List all lines of the data containing the word "whose".

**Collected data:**
********************

-- ==== Sys2Proof/Machine/Launching.lean ====
section
/-! DEFINITION. Queues and launch records (R323-R328, R342), the dispatcher's checks (R99-R102, R327, R337), dependences (R329),
completion (R330) and gangs (R343, R344). -/

namespace Sys2Proof.Machine

/-! ## Records (R326) -/

/-- A launch record as its queue's oldest, before its header is read; `ctx` is the context of the VLC that enqueued it (R336). -/
def State.launchOf (s : State) (q : Nat) (r : List Byte) (ctx : Option Nat) : Launch where
  key := s.nextLaunch
  queue := q
  prio := min (field r 0x1D 1 % 8) (s.queue q).maxprio.toNat
  ctx := ctx.getD (s.queue q).ctx.toNat
  entry := 0
  args := BitVec.ofNat 64 (field r 0x08 8)
  regs := BitVec.ofNat 2 (field r 0x1C 1)
  tile := false
  nvlc := field r 0x18 4
  lcw := bitsOf (field r 0x1E 1) 3 2
  minlc := bitsOf (field r 0x1E 1) 5 4
  lendable := bitsOf (field r 0x1E 1) 0 0 == 1
  borrow := bitsOf (field r 0x1E 1) 1 1 == 1
  waits := ((List.range 4).take (field r 0x1F 1 % 8)).map fun k =>
    (BitVec.ofNat 64 (field r (0x20 + 16 * k) 8), BitVec.ofNat 64 (field r (0x28 + 16 * k) 8))
  sig := if field r 0x1F 1 / 128 = 1 then some (BitVec.ofNat 64 (field r 0x60 8)) else none
  gang := field r 0x68 4
  npkg := if field r 0x68 8 = 0 then 1 else bitsOf (field r 0x68 8) 45 32
  start := BitVec.ofNat 64 (field r 0x70 8)
  rank0 := field r 0x78 4
  total := field r 0x7C 4
  qtrap := (s.queue q).qtrap
  groups := []
  phase := .waiting
  ended := []
  failed := none
  bars := []
  superstep := 0
  told := 0
  ssync := []
  peersArrived := []
  peersDone := []
  toldDone := false

/-- Wait entry `k` of a record is as R326 allows: aligned below NWAIT, 0 at and above it. -/
def waitOk (r : List Byte) (k : Nat) : Bool :=
  if k < field r 0x1F 1 % 8 then field r (0x20 + 16 * k) 8 % 8 == 0 else zeroes r (0x20 + 16 * k) 16

/-- BADREC (R327). -/
def badRecord (r : List Byte) : Bool :=
  let ctl := field r 0x1F 1
  let lend := field r 0x1E 1
  let regs := field r 0x1C 1
  let n := field r 0x18 4
  let gang := field r 0x68 8
  let sig := field r 0x60 8
  decide (8 ≤ field r 0x1D 1) || decide (64 ≤ lend) || bitsOf ctl 6 3 != 0 || decide (2 ^ 46 ≤ gang)
    || n == 0 || decide (4096 < n) || !(decide (regs ≤ 3) || regs == 0xFF) || decide (4 < ctl % 8)
    || !((List.range 4).all fun k => waitOk r k) || (ctl / 128 == 0 && sig != 0)
    || field r 0x10 8 % 8 != 0 || sig % 8 != 0 || decide (bitsOf lend 3 2 < bitsOf lend 5 4)
    || (if gang = 0 then field r 0x70 8 != 0 || field r 0x78 4 != 0 || field r 0x7C 4 != n
        else decide (bitsOf gang 45 32 < 2) || decide (field r 0x7C 4 < field r 0x78 4 + n))

/-! ## Failures and the signal word (R328, R330) -/

/-- A failure counted in QSTAT. -/
def State.countFail (s : State) (q code : Nat) : State :=
  s.setQueue q fun x => { x with lasterr := code, fails := sat 0xFFFF (x.fails + 1) }

/-- A launch that has failed before it started; its signal is written in a step of its own. -/
def State.failLaunch (s : State) (l : Launch) (code : Nat) : State :=
  let l1 := { l with phase := .done, failed := some code }
  let s1 := s.countFail l.queue code
  let s2 :=
    if s1.launches.any (·.key == l.key) then s1.setLaunch l.key fun _ => l1
    else { s1 with launches := s1.launches ++ [l1], nextLaunch := s1.nextLaunch + 1 }
  s2.due (.launchComplete l.key [])

/-- The oldest record of a queue taken out; the next one is checked. -/
def State.popRecord (s : State) (q : Nat) : State :=
  let rest := (s.queue q).recs.drop 1
  let s1 := s.setQueue q fun x => { x with recs := rest, head := none }
  if rest = [] then s1 else s1.due (.launchRecordCheck q)

/-- The dispatcher's accesses for a context: at user level, through die 0 (R326). -/
def dispatchParty (ctx owner : Nat) : Party :=
  { ctx := ctx, sup := false, die := 0, core := none, slot := 0, watch := false, owner := owner }

/-- The party number of the dispatcher's steps for a launch. -/
def Launch.owner (l : Launch) : Nat := engOwner 0 l.key

/-- The party of the dispatcher's steps for a launch. -/
def Launch.party (l : Launch) : Party := dispatchParty l.ctx l.owner

/-- The failure code of an access of the dispatcher that does not complete (R327 Table 5). -/
def failCode (c : Nat) : Nat := if c = 9 then 9 else 2

/-- What the signal word receives: 1, or 2^63 + 1 for a failure. -/
def Launch.addend (l : Launch) : Nat := if l.failed.isSome then 2 ^ 63 + 1 else 1

/-- The address of the signal word, for the package that adds to it: of a gang's, the one whose RANK0 is 0 (R330). -/
def Launch.signalAt (l : Launch) : Option Word :=
  match l.sig with
  | some a => if (l.rank0 = 0 ∨ (l.gang = 0 ∧ l.npkg = 1)) ∧ a.toNat % 8 = 0 then some a else none
  | none => none

/-- The launch forgotten, with the reports of its gang and the meshes it built (R246) and the rings it formed (R360). -/
def State.forgetLaunch (s : State) (l : Launch) : State :=
  { s with
    launches := s.launches.filter fun x => x.key != l.key
    meshes := s.meshes.filter fun m => m.launch != l.key
    rings := s.rings.filter fun r => r.launch != l.key
    gangReports := if l.npkg ≤ 1 then s.gangReports else s.gangReports.filter fun r => r.gang != l.gang }

/-- The add to the signal word, and the end of the launch. -/
def State.signal (s : State) (l : Launch) : State :=
  match l.signalAt with
  | none => s.forgetLaunch l
  | some a =>
    match s.rmw l.party (.mem a 8 .rmw 0) (atomicKey 0 0) (.amo .add 8 l.addend) (fun o => (o + l.addend) % 2 ^ 64) with
    | .ok (_, s1) => (s1.forgetAnswers l.owner).forgetLaunch l
    | .error (.remote key ep pa op) => s.engWait (.launchComplete l.key []) l.owner key ep pa op
    | .error (.trap .memerr _ _ _) => ((s.forgetAnswers l.owner).countFail l.queue 9).forgetLaunch l
    | .error _ => ((s.forgetAnswers l.owner).countFail l.queue 2).forgetLaunch l

/-- The other packages of a gang told that the launch has ended here, once. -/
def State.tellDone (s : State) (l : Launch) : State :=
  if l.npkg ≤ 1 ∨ l.toldDone then s
  else (s.setLaunch l.key fun x => { x with toldDone := true }).send (.launchDone l.gang l.failed.isSome)

/-- A launch completes in its package once every VLC of it has ended, and a gang once it has in every package (R330);
`peers` are other packages whose completion this step brings, with whether they failed. A launch that failed before it
started only signals. -/
def execLaunchComplete (launch : Nat) (peers : List (Nat × Bool)) (s : State) : Out :=
  let s0 := s.setLaunch launch fun l =>
    { l with peersDone := l.peersDone ++ peers.map (·.1), failed := if peers.any (·.2) then some 8 else l.failed }
  .next (match s0.launch launch with
    | none => s0
    | some l =>
      if l.phase = .done then s0.signal l
      else if !l.allEnded ∨ s0.orphans.any (·.2.1 == launch) then (if peers.isEmpty then s0 else s0.dueSsync launch)
      else
        let s1 := s0.tellDone l
        if 1 < l.npkg ∧ !((s1.gangPeers l).all fun e => l.peersDone.contains e) then s1
        else
          let s2 := s1.setLaunch launch fun x => { x with phase := .done }
          (if l.failed.isSome then s2.countFail l.queue 8 else s2).signal { l with phase := .done })

/-! ## The dispatcher's reads (R99-R102, R337) -/

/-- A kernel header that R102 allows, but for its relocations. -/
def headerOk (h : List Byte) : Bool :=
  let f := fun o => field h o 8
  field h 0 4 == 0x494B4854 && field h 4 2 == 1 && decide (field h 6 2 < 2) && decide (field h 0x0A 1 ≤ 3)
    && field h 0x0B 1 == 0 && f 0x58 == 0 && f 0x10 % 2 == 0 && decide (f 0x18 ≤ f 0x10)
    && decide (f 0x10 < f 0x18 + f 0x20) && decide (f 0x18 + f 0x20 ≤ f 0x50) && decide (f 0x28 + f 0x30 ≤ f 0x50)
    && decide (f 0x40 + 16 * f 0x48 ≤ f 0x50) && (f 0x38 == 0 || decide (f 0x38 + 2048 ≤ f 0x50))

********************

**OUTPUT OF THE EXERCISE:**
/-- The address of the signal word, for the package that adds to it: of a gang's, the one whose RANK0 is 0 (R330). -/
`peers` are other packages whose completion this step brings, with whether they failed. A launch that failed before it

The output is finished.